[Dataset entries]

/-- The running request of port k ends. -/
def finishReq (k : Nat) (res : BrgRes) (data : Nat) (c : Chip) : Chip :=
  countBrg (some k) 2 (some (statusCode res)) (setBrgPort k { brgPortOf c k with req := none, res := res, data := data } c)

/-- A write is applied; where that was a reset, no result is left (22_register_map.md R606). -/
def runWrite (k : Nat) (r : BrgReq) (s : State) : State :=
  let s1 := writeOpen .bridge r.addr r.v s
  if (brgPortOf s1.chip k).req = some r then onChip s1 (finishReq k .done 0) else s1

def runRead (k : Nat) (r : BrgReq) (s : State) : State :=
  let x := readThrough .bridge r.addr s
  onChip x.2 (finishReq k .done x.1)

/-- The running request ends where it is refused, or its page has started and every earlier posted write is applied. -/
def tryReq (k : Nat) (s : State) : State :=
  match (brgPortOf s.chip k).req with
  | none => s
  | some r =>
    if r.ahead ≠ 0 then s
    else match reqFault s.chip r.addr with
      | some res => onChip s fun c => finishReq k res 0 (noteReqFault res r.addr c)
      | none =>
        if !reqStarted s.chip r.addr then s
        else if r.write then runWrite k r s
        else runRead k r s

/-- A write that ended with TIMEOUT and may now be applied. -/
def lateReady (c : Chip) (r : BrgReq) : Bool := r.ahead == 0 && (reqFault c r.addr).isNone && reqStarted c r.addr

def dropLate (k : Nat) (r : BrgReq) (c : Chip) : Chip :=
  let x := brgPortOf c k
  setBrgPort k { x with late := dropFirst (· == r) x.late } c

/-- Timed-out writes are applied in their order, each once it may be. -/
def runLate (k : Nat) (s : State) : State :=
  (brgPortOf s.chip k).late.foldl (fun s r =>
    if lateReady s.chip r then writeOpen .bridge r.addr r.v (onChip s (dropLate k r)) else s) s

def brgSettle (k : Nat) (s : State) : State := tryReq k (runLate k s)

/-- A non-posted request arrives: it is accepted and counted in SEQ, or discarded while another runs (R548). -/
def acceptReq (k : Nat) (write : Bool) (addr v : Nat) (s : State) : State :=
  let x := brgPortOf s.chip k
  if x.req.isSome then onChip s (bumpF BRG_PORT_REQ_DISC k 1)
  else
    let r : BrgReq := { addr := addr, write := write, v := v, ahead := x.posted.length }
    brgSettle k (onChip s (setBrgPort k { x with req := some r, res := .running, data := 0, seq := (x.seq + 1) % 256 }))

/-- A register command whose SMBus transfer fails its PEC is not taken, and BRG_BUS_ERR is raised (R546; log entry 112);
on I3C there is no PEC. -/
def onTransfer (k : Nat) (pec : Bool) (f : State → State) (s : State) : State :=
  if !brgAnswers s.chip k then s
  else if !pec && !inI3c s.chip k then onChip s (busErr k)
  else f s

def execBrgRead (k : MgmtPort) (addr : Word) (pec : Bool) (s : State) : Out3 :=
  .next (onTransfer k pec (acceptReq k false addr.toNat 0) s)

/-- The range that decides whether a write is posted: the lowest enabled one that holds its page (R550). -/
def writePosted (c : Chip) (addr : Nat) : Bool :=
  match (List.range 4).find? fun i => getFi c BRG_WRANGE_EN 0 i == 1 && getFi c BRG_WRANGE_BASE 0 i ≤ addr / 4096 &&
      addr / 4096 ≤ getFi c BRG_WRLIM_LIMIT 0 i with
  | some i => getFi c BRG_WRANGE_POSTED 0 i == 1
  | none => false

/-- A posted write is discarded: recorded if no record is held, and BRG_PW_FAIL. -/
def postedFail (k addr : Nat) (c : Chip) : Chip :=
  let c1 := if isF c BRG_PORT_PWERR_VALID k then c
    else setF BRG_PORT_PWERR_VALID k 1 (setF BRG_PORT_PWERR_ADDR k addr c)
  raise .brgPort k 1 c1

/-- A posted write arrives. -/
def postWrite (k addr v : Nat) (c : Chip) : Chip :=
  let x := brgPortOf c k
  match reqFault c addr with
  | some res => postedFail k addr (noteReqFault res addr c)
  | none =>
    if 16 ≤ x.posted.length then postedFail k addr c
    else countBrg (some k) 3 none (setBrgPort k { x with posted := x.posted ++ [(addr, v)] } c)

def execBrgWrite (k : MgmtPort) (addr : Word) (v : Word) (pec : Bool) (s : State) : Out3 :=
  .next (onTransfer k pec (fun s =>
    if writePosted s.chip addr.toNat then onChip s (postWrite k addr.toNat v.toNat)
    else acceptReq k true addr.toNat v.toNat s) s)

/-- The oldest posted write leaves the queue. -/
def popPosted (k : Nat) (c : Chip) : Chip :=
  let x := brgPortOf c k
  let less := fun (r : BrgReq) => { r with ahead := r.ahead - 1 }
  setBrgPort k { x with posted := x.posted.drop 1, req := x.req.map less, late := x.late.map less } c

/-- The oldest posted write is applied once its page has started (R551); its page closed meanwhile, it is discarded. -/
def applyPosted (k : Nat) (s : State) : State :=
  match (brgPortOf s.chip k).posted with
  | [] => s
  | (addr, v) :: _ =>
    match reqFault s.chip addr with
    | some res => brgSettle k (onChip s fun c => postedFail k addr (noteReqFault res addr (popPosted k c)))
    | none =>
      if reqStarted s.chip addr then brgSettle k (writeOpen .bridge addr v (onChip s (popPosted k))) else s

def execPostedWriteApply (k : MgmtPort) (s : State) : Out3 := .next (applyPosted k s)

/-- RESULT: six bytes, and it changes nothing (R549). -/
def resultOf (c : Chip) (k : Nat) : List Nat :=
  let x := brgPortOf c k
  [statusCode x.res, x.seq] ++ (List.range 4).map fun i => x.data / 256 ^ i % 256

* _YOUR TASK_
Copy out each record, keeping every word as it is.

* _FINISHED TASK_
/-- The running request of port k ends. -/
def finishReq (k : Nat) (res : BrgRes) (data : Nat) (c : Chip) : Chip :=
  countBrg (some k) 2 (some (statusCode res)) (setBrgPort k { brgPortOf c k with req := none, res := res, data := data } c)

/-- A write is applied; where that was a reset, no result is left (22_register_map.md R606). -/
def runWrite (k : Nat) (r : BrgReq) (s : State) : State :=
  let s1 := writeOpen .bridge r.addr r.v s
  if (brgPortOf s1.chip k).req = some r then onChip s1 (finishReq k .done 0) else s1

def runRead (k : Nat) (r : BrgReq) (s : State) : State :=
  let x := readThrough .bridge r.addr s
  onChip x.2 (finishReq k .done x.1)

/-- The running request ends where it is refused, or its page has started and every earlier posted write is applied. -/
def tryReq (k : Nat) (s : State) : State :=
  match (brgPortOf s.chip k).req with
  | none => s
  | some r =>
    if r.ahead ≠ 0 then s
    else match reqFault s.chip r.addr with
      | some res => onChip s fun c => finishReq k res 0 (noteReqFault res r.addr c)
      | none =>
        if !reqStarted s.chip r.addr then s
        else if r.write then runWrite k r s
        else runRead k r s

/-- A write that ended with TIMEOUT and may now be applied. -/
def lateReady (c : Chip) (r : BrgReq) : Bool := r.ahead == 0 && (reqFault c r.addr).isNone && reqStarted c r.addr

def dropLate (k : Nat) (r : BrgReq) (c : Chip) : Chip :=
  let x := brgPortOf c k
  setBrgPort k { x with late := dropFirst (· == r) x.late } c

/-- Timed-out writes are applied in their order, each once it may be. -/
def runLate (k : Nat) (s : State) : State :=
  (brgPortOf s.chip k).late.foldl (fun s r =>
    if lateReady s.chip r then writeOpen .bridge r.addr r.v (onChip s (dropLate k r)) else s) s

def brgSettle (k : Nat) (s : State) : State := tryReq k (runLate k s)

/-- A non-posted request arrives: it is accepted and counted in SEQ, or discarded while another runs (R548). -/
def acceptReq (k : Nat) (write : Bool) (addr v : Nat) (s : State) : State :=
  let x := brgPortOf s.chip k
  if x.req.isSome then onChip s (bumpF BRG_PORT_REQ_DISC k 1)
  else
    let r : BrgReq := { addr := addr, write := write, v := v, ahead := x.posted.length }
    brgSettle k (onChip s (setBrgPort k { x with req := some r, res := .running, data := 0, seq := (x.seq + 1) % 256 }))

/-- A register command whose SMBus transfer fails its PEC is not taken, and BRG_BUS_ERR is raised (R546; log entry 112);
on I3C there is no PEC. -/
def onTransfer (k : Nat) (pec : Bool) (f : State → State) (s : State) : State :=
  if !brgAnswers s.chip k then s
  else if !pec && !inI3c s.chip k then onChip s (busErr k)
  else f s

def execBrgRead (k : MgmtPort) (addr : Word) (pec : Bool) (s : State) : Out3 :=
  .next (onTransfer k pec (acceptReq k false addr.toNat 0) s)

/-- The range that decides whether a write is posted: the lowest enabled one that holds its page (R550). -/
def writePosted (c : Chip) (addr : Nat) : Bool :=
  match (List.range 4).find? fun i => getFi c BRG_WRANGE_EN 0 i == 1 && getFi c BRG_WRANGE_BASE 0 i ≤ addr / 4096 &&
      addr / 4096 ≤ getFi c BRG_WRLIM_LIMIT 0 i with
  | some i => getFi c BRG_WRANGE_POSTED 0 i == 1
  | none => false

/-- A posted write is discarded: recorded if no record is held, and BRG_PW_FAIL. -/
def postedFail (k addr : Nat) (c : Chip) : Chip :=
  let c1 := if isF c BRG_PORT_PWERR_VALID k then c
    else setF BRG_PORT_PWERR_VALID k 1 (setF BRG_PORT_PWERR_ADDR k addr c)
  raise .brgPort k 1 c1

/-- A posted write arrives. -/
def postWrite (k addr v : Nat) (c : Chip) : Chip :=
  let x := brgPortOf c k
  match reqFault c addr with
  | some res => postedFail k addr (noteReqFault res addr c)
  | none =>
    if 16 ≤ x.posted.length then postedFail k addr c
    else countBrg (some k) 3 none (setBrgPort k { x with posted := x.posted ++ [(addr, v)] } c)

def execBrgWrite (k : MgmtPort) (addr : Word) (v : Word) (pec : Bool) (s : State) : Out3 :=
  .next (onTransfer k pec (fun s =>
    if writePosted s.chip addr.toNat then onChip s (postWrite k addr.toNat v.toNat)
    else acceptReq k true addr.toNat v.toNat s) s)

/-- The oldest posted write leaves the queue. -/
def popPosted (k : Nat) (c : Chip) : Chip :=
  let x := brgPortOf c k
  let less := fun (r : BrgReq) => { r with ahead := r.ahead - 1 }
  setBrgPort k { x with posted := x.posted.drop 1, req := x.req.map less, late := x.late.map less } c

/-- The oldest posted write is applied once its page has started (R551); its page closed meanwhile, it is discarded. -/
def applyPosted (k : Nat) (s : State) : State :=
  match (brgPortOf s.chip k).posted with
  | [] => s
  | (addr, v) :: _ =>
    match reqFault s.chip addr with
    | some res => brgSettle k (onChip s fun c => postedFail k addr (noteReqFault res addr (popPosted k c)))
    | none =>
      if reqStarted s.chip addr then brgSettle k (writeOpen .bridge addr v (onChip s (popPosted k))) else s

def execPostedWriteApply (k : MgmtPort) (s : State) : Out3 := .next (applyPosted k s)

/-- RESULT: six bytes, and it changes nothing (R549). -/
def resultOf (c : Chip) (k : Nat) : List Nat :=
  let x := brgPortOf c k
  [statusCode x.res, x.seq] ++ (List.range 4).map fun i => x.data / 256 ^ i % 256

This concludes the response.